Saved entries:
theorem State.countRow_evolves : ∀ s x1 x2, Evolves 65536 s (State.countRow s x1 x2) := by
  intro s x1 x2
  unfold State.countRow
  refine .ite ?_ ?_
  · refine .foldl ?_ fun v a => ?_
    · exact .refl
    · dsimp only
      split
      · exact .refl
      · refine .ite ?_ ?_
        · exact (State.countEdge_evolves ..).mono rfl
        · split
          · exact .refl
          · refine (State.count_evolves ..).app ?_ rfl
            exact (State.count_evolves ..).mono rfl
  · refine .foldl ?_ fun v a => ?_
    · exact .refl
    · dsimp only
      split
      · exact .refl
      · exact (State.countEdge_evolves ..).mono rfl

theorem State.writeRow_evolves : ∀ s x1 x2 x3 x4 x5, Evolves 556059928070 s (State.writeRow s x1 x2 x3 x4 x5) := by
  intro s x1 x2 x3 x4 x5
  unfold State.writeRow
  dsimp only
  split
  · split
    · exact (State.endProducts_evolves ..).mono rfl
    · refine (State.finishProducts_evolves ..).app ?_ rfl
      refine (State.modWork_evolves ..).app ?_ rfl
      refine (State.countRow_evolves ..).app ?_ rfl
      exact (State.writeAll_evolves ..).mono rfl
  · exact (State.finish_evolves ..).mono rfl

theorem State.putOutputs_evolves : ∀ s x1 x2 x3, Evolves 556059928070 s (State.putOutputs s x1 x2 x3) := by
  intro s x1 x2 x3
  unfold State.putOutputs
  dsimp only
  split
  · exact .refl
  · refine .ite ?_ ?_
    · refine (State.writeRow_evolves ..).app ?_ rfl
      exact (State.modWork_evolves ..).mono rfl
    · exact (State.modWork_evolves ..).mono rfl

theorem State.goOn_evolves : ∀ s x1 x2, Evolves 1073741824 s (State.goOn s x1 x2) := by
  intro s x1 x2
  unfold State.goOn
  dsimp only
  split
  · exact .refl
  · refine .foldl ?_ fun v a => ?_
    · exact .refl
    · refine .ite ?_ ?_
      · exact (State.sendDown_evolves ..).mono rfl
      · exact .refl

theorem State.arrive_evolves : ∀ s x1 x2 x3, Evolves 556059928070 s (State.arrive s x1 x2 x3) := by
  intro s x1 x2 x3
  unfold State.arrive
  dsimp only
  refine .ite ?_ ?_
  · exact (State.goOn_evolves ..).mono rfl
  · split
    · exact .refl
    · split
      · exact (State.putOutputs_evolves ..).mono rfl
      · split
        · exact .refl
        · refine .ite ?_ ?_
          · exact (State.sendFrom_evolves ..).mono rfl
          · refine .ite ?_ ?_
            · exact (State.sendDown_evolves ..).mono rfl
            · refine .ite ?_ ?_
              · exact (State.sendFrom_evolves ..).mono rfl
              · split
                · refine .ite ?_ ?_
                  · exact (State.runBypass_evolves ..).mono rfl
                  · exact (State.takeVector_evolves ..).mono rfl
                · refine .ite ?_ ?_
                  · exact (State.takePiece_evolves ..).mono rfl
                  · exact (State.modTile_evolves ..).mono rfl
                · refine .ite ?_ ?_
                  · refine (State.advance_evolves ..).app ?_ rfl
                    exact (State.modTile_evolves ..).mono rfl
                  · exact (State.modTile_evolves ..).mono rfl
                · exact .refl

theorem State.takeDue_evolves : ∀ s x1, Evolves 556059928070 s (State.takeDue s x1) := by
  intro s x1
  unfold State.takeDue
  dsimp only
  refine .ite ?_ ?_
  · exact .refl
  · refine .foldl ?_ fun v a => ?_
    · exact (State.setRoad_evolves ..).mono rfl
    · exact (State.arrive_evolves ..).mono rfl

theorem State.rollRoads_evolves : ∀ s, Evolves 1073741824 s (State.rollRoads s) := by
  intro s
  unfold State.rollRoads
  refine .foldl ?_ fun v a => ?_
  · exact .refl
  · dsimp only
    refine .ite ?_ ?_
    · exact .refl
    · exact (State.setRoad_evolves ..).mono rfl

theorem State.runRoads_evolves : ∀ x0 s, Evolves 556059928070 s (State.runRoads x0 s) := by
  intro k s
  induction k generalizing s with
  | zero => exact .refl
  | succ k ih =>
    unfold State.runRoads
    dsimp only
    refine .ite ((State.rollRoads_evolves ..).mono rfl) (.trans ?_ (ih _))
    exact .foldl ((State.rollRoads_evolves ..).mono rfl) fun v a => (State.takeDue_evolves ..).mono rfl

theorem State.settleRoads_evolves : ∀ s, Evolves 556059928070 s (State.settleRoads s) := by
  intro s
  unfold State.settleRoads
  exact (State.runRoads_evolves ..).mono rfl

theorem execTileWakeDone_ends : ∀ x0 s, Ends 556059928070 s (execTileWakeDone x0 s) := by
  intro x0 s
  unfold execTileWakeDone
  refine .onTile ?_
  dsimp only
  refine .ite ?_ ?_
  · refine .next ?_
    refine (State.settleRoads_evolves ..).app ?_ rfl
    exact (State.setTile_evolves ..).mono rfl
  · refine .next ?_
    exact .refl

theorem execIdleTimeout_ends : ∀ x0 s, Ends 67108864 s (execIdleTimeout x0 s) := by
  intro x0 s
  unfold execIdleTimeout
  refine .onTile ?_
  dsimp only
  refine .ite ?_ ?_
  · refine .next ?_
    exact (State.modTile_evolves ..).mono rfl
  · refine .next ?_
    exact .refl

theorem execInputPieceArrival_ends : ∀ x0 s, Ends 556059928070 s (execInputPieceArrival x0 s) := by
  intro x0 s
  unfold execInputPieceArrival
  refine .onTile ?_
  dsimp only
  split
  · refine .next ?_
    exact .refl
  · split
    · refine .next ?_
      exact .refl
    · refine .next ?_
      refine (State.settleRoads_evolves ..).app ?_ rfl
      refine .ite ?_ ?_
      · refine (State.takePiece_evolves ..).app ?_ rfl
        exact (State.modTile_evolves ..).mono rfl
      · exact (State.modTile_evolves ..).mono rfl

theorem execResidualArrival_ends : ∀ x0 x1 x2 s, Ends 556059928070 s (execResidualArrival x0 x1 x2 s) := by
  intro x0 x1 x2 s
  unfold execResidualArrival
  refine .onTile ?_
  split
  · refine .next ?_
    exact .refl
  · refine .next ?_
    refine (State.settleRoads_evolves ..).app ?_ rfl
    refine (State.advance_evolves ..).app ?_ rfl
    exact (State.modTile_evolves ..).mono rfl

theorem execPartialPacket_ends : ∀ x0 s, Ends 556059928070 s (execPartialPacket x0 s) := by
  intro x0 s
  unfold execPartialPacket
  refine .onTile ?_
  dsimp only
  split
  · refine .next ?_
    exact .refl
  · split
    · refine .next ?_
      exact .refl
    · refine .next ?_
      refine (State.settleRoads_evolves ..).app ?_ rfl
      refine (State.advance_evolves ..).app ?_ rfl
      exact (State.modTile_evolves ..).mono rfl

theorem State.flag_evolves : ∀ s x1 x2 x3 x4, Evolves 549822988802 s (State.flag s x1 x2 x3 x4) := by
  intro s x1 x2 x3 x4
  unfold State.flag
  dsimp only
  refine .ite ?_ ?_
  · exact .refl
  · refine (State.raiseM_evolves ..).app ?_ rfl
    refine (State.modTile_evolves ..).app ?_ rfl
    exact (State.count_evolves ..).mono rfl

theorem State.edgeStages_evolves : ∀ s x1 x2 x3 x4 x5, Evolves 549822989826 s (State.edgeStages s x1 x2 x3 x4 x5).1 := by
  intro s x1 x2 x3 x4 x5
  unfold State.edgeStages
  dsimp only
  refine .foldl ?_ fun v a => ?_
  · refine (State.modTile_evolves ..).app ?_ rfl
    refine (State.modWork_evolves ..).app ?_ rfl
    refine (State.count_evolves ..).app ?_ rfl
    refine (State.count_evolves ..).app ?_ rfl
    refine (State.count_evolves ..).app ?_ rfl
    refine (State.count_evolves ..).app ?_ rfl
    exact (State.count_evolves ..).mono rfl
  · exact (State.flag_evolves ..).mono rfl

theorem execEdgePipeline_ends : ∀ x0 s, Ends 556059928070 s (execEdgePipeline x0 s) := by
  intro x0 s
  unfold execEdgePipeline
  refine .onTile ?_
  dsimp only
  split
  · refine .next ?_
    exact .refl
  · refine .ite ?_ ?_
    · refine .next ?_
      exact .refl
    · split
      · refine .next ?_
        refine (State.settleRoads_evolves ..).app ?_ rfl
        refine (State.deliver_evolves ..).app ?_ rfl
        refine (State.settleTile_evolves ..).app ?_ rfl
        refine (State.modTile_evolves ..).app ?_ rfl
        exact (State.edgeStages_evolves ..).mono rfl
      · refine .next ?_
        refine (State.settleRoads_evolves ..).app ?_ rfl
        refine (State.settleTile_evolves ..).app ?_ rfl
        exact (State.modTile_evolves ..).mono rfl

theorem State.askSegment_evolves : ∀ s x1 x2 x3 x4, Evolves 536870912 s (State.askSegment s x1 x2 x3 x4) := by
  intro s x1 x2 x3 x4
  unfold State.askSegment
  split
  · exact .refl
  · exact (State.askToll_evolves ..).mono rfl

theorem execSegmentSample_ends : ∀ x0 x1 s, Ends 603979776 s (execSegmentSample x0 x1 s) := by
  intro x0 x1 s
  unfold execSegmentSample
  refine .onTile ?_
  dsimp only
  split
  · refine .next ?_
    exact .refl
  · split
    · refine .ite ?_ ?_
      · refine .next ?_
        exact .refl
      · refine .next ?_
        refine (State.askSegment_evolves ..).app ?_ rfl
        exact (State.modTile_evolves ..).mono rfl
    · refine .next ?_
      refine (State.dropRequests_evolves ..).app ?_ rfl
      exact (State.modTile_evolves ..).mono rfl

theorem State.countLatch_evolves : ∀ s x1 x2 x3, Evolves 65536 s (State.countLatch s x1 x2 x3) := by
  intro s x1 x2 x3
  unfold State.countLatch
  dsimp only
  refine .ite ?_ ?_
  · exact (State.count_evolves ..).mono rfl
  · refine (State.count_evolves ..).app ?_ rfl
    refine (State.count_evolves ..).app ?_ rfl
    exact (State.count_evolves ..).mono rfl

theorem State.latch_evolves : ∀ s x1 x2 x3 x4, Evolves 604323840 s (State.latch s x1 x2 x3 x4) := by
  intro s x1 x2 x3 x4
  unfold State.latch
  dsimp only
  refine (State.askSegment_evolves ..).app ?_ rfl
  refine (State.modTile_evolves ..).app ?_ rfl
  exact (State.countLatch_evolves ..).mono rfl

theorem State.popSlot_evolves : ∀ s x1, Evolves 67108864 s (State.popSlot s x1) := by
  intro s x1
  unfold State.popSlot
  exact (State.modTile_evolves ..).mono rfl

theorem execVectorLatch_ends : ∀ x0 s, Ends 556060206598 s (execVectorLatch x0 s) := by
  intro x0 s
  unfold execVectorLatch
  refine .onTile ?_
  dsimp only
  split
  · refine .next ?_
    exact .refl
  · split
    · refine .next ?_
      exact .refl
    · split
      · refine .next ?_
        refine (State.settleTile_evolves ..).app ?_ rfl
        refine (State.settleRoads_evolves ..).app ?_ rfl
        refine (State.assemble_evolves ..).app ?_ rfl
        exact (State.popSlot_evolves ..).mono rfl
      · refine .ite ?_ ?_
        · refine .next ?_
          refine (State.settleTile_evolves ..).app ?_ rfl
          refine (State.settleRoads_evolves ..).app ?_ rfl
          refine (State.assemble_evolves ..).app ?_ rfl
          refine (State.latch_evolves ..).app ?_ rfl
          exact (State.popSlot_evolves ..).mono rfl
        · refine .next ?_
          exact .refl

theorem State.reassignReserves_evolves : ∀ s x1, Evolves 550628229124 s (State.reassignReserves s x1) := by
  intro s x1
  unfold State.reassignReserves
  refine .foldl ?_ fun v a => ?_
  · exact .refl
  · split
    · exact (State.engageReserve_evolves ..).mono rfl
    · exact .refl

theorem State.sendRow_evolves : ∀ s x1 x2 x3, Evolves 1073741824 s (State.sendRow s x1 x2 x3) := by
  intro s x1 x2 x3
  unfold State.sendRow
  refine .foldl ?_ fun v a => ?_
  · exact .refl
  · dsimp only
    refine .foldl ?_ fun v a => ?_
    · exact .refl
    · exact (State.sendDown_evolves ..).mono rfl

theorem State.launch_evolves : ∀ s x1 x2 x3 x4 x5 x6 x7 x8 x9 x10, Evolves 556059928070 s (State.launch s x1 x2 x3 x4 x5 x6 x7 x8 x9 x10) := by
  intro s x1 x2 x3 x4 x5 x6 x7 x8 x9 x10
  unfold State.launch
  dsimp only
  refine (State.settleRoads_evolves ..).app ?_ rfl
  refine (State.finishProducts_evolves ..).app ?_ rfl
  refine .foldl ?_ fun v a => ?_
  · refine (State.modWork_evolves ..).app ?_ rfl
    split
    · exact (State.writeMem_evolves ..).mono rfl
    · exact .refl
  · exact (State.sendRow_evolves ..).mono rfl

theorem State.productSlots_evolves {s t : State} {p phase slot len pre n st : Nat} {ckpt : Bool} {a b : Option Nat}
    (h : s.productSlots p phase slot len ckpt pre n = .inr (t, st, a, b)) : Evolves 549785240066 s t := by
  unfold State.productSlots at h
  dsimp only at h
  split at h
  · exact nomatch h
  · next u st' a' e =>
    have hu : Evolves 549785240066 s u := by
      split at e
      · injection e with e; injection e with e; subst e; exact .refl
      · split at e
        · exact nomatch e
        · next k => injection e with e; injection e with e; subst e; exact (State.allocSlot_evolves k).mono rfl
    split at h
    · injection h with h; injection h with h; subst h; exact hu
    · split at h
      · exact nomatch h
      · next k => injection h with h; injection h with h; subst h; exact (State.allocSlot_evolves k).app hu rfl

EXERCISE REQUIREMENTS
Return the span of lines in the data above that opens at the line with "(State.endProducts_evolves ..).mono rfl" and closes at the line with "(State.finish_evolves ..).mono rfl", exactly, ends included, nothing else.

RESPONSE
    · exact (State.endProducts_evolves ..).mono rfl
    · refine (State.finishProducts_evolves ..).app ?_ rfl
      refine (State.modWork_evolves ..).app ?_ rfl
      refine (State.countRow_evolves ..).app ?_ rfl
      exact (State.writeAll_evolves ..).mono rfl
  · exact (State.finish_evolves ..).mono rfl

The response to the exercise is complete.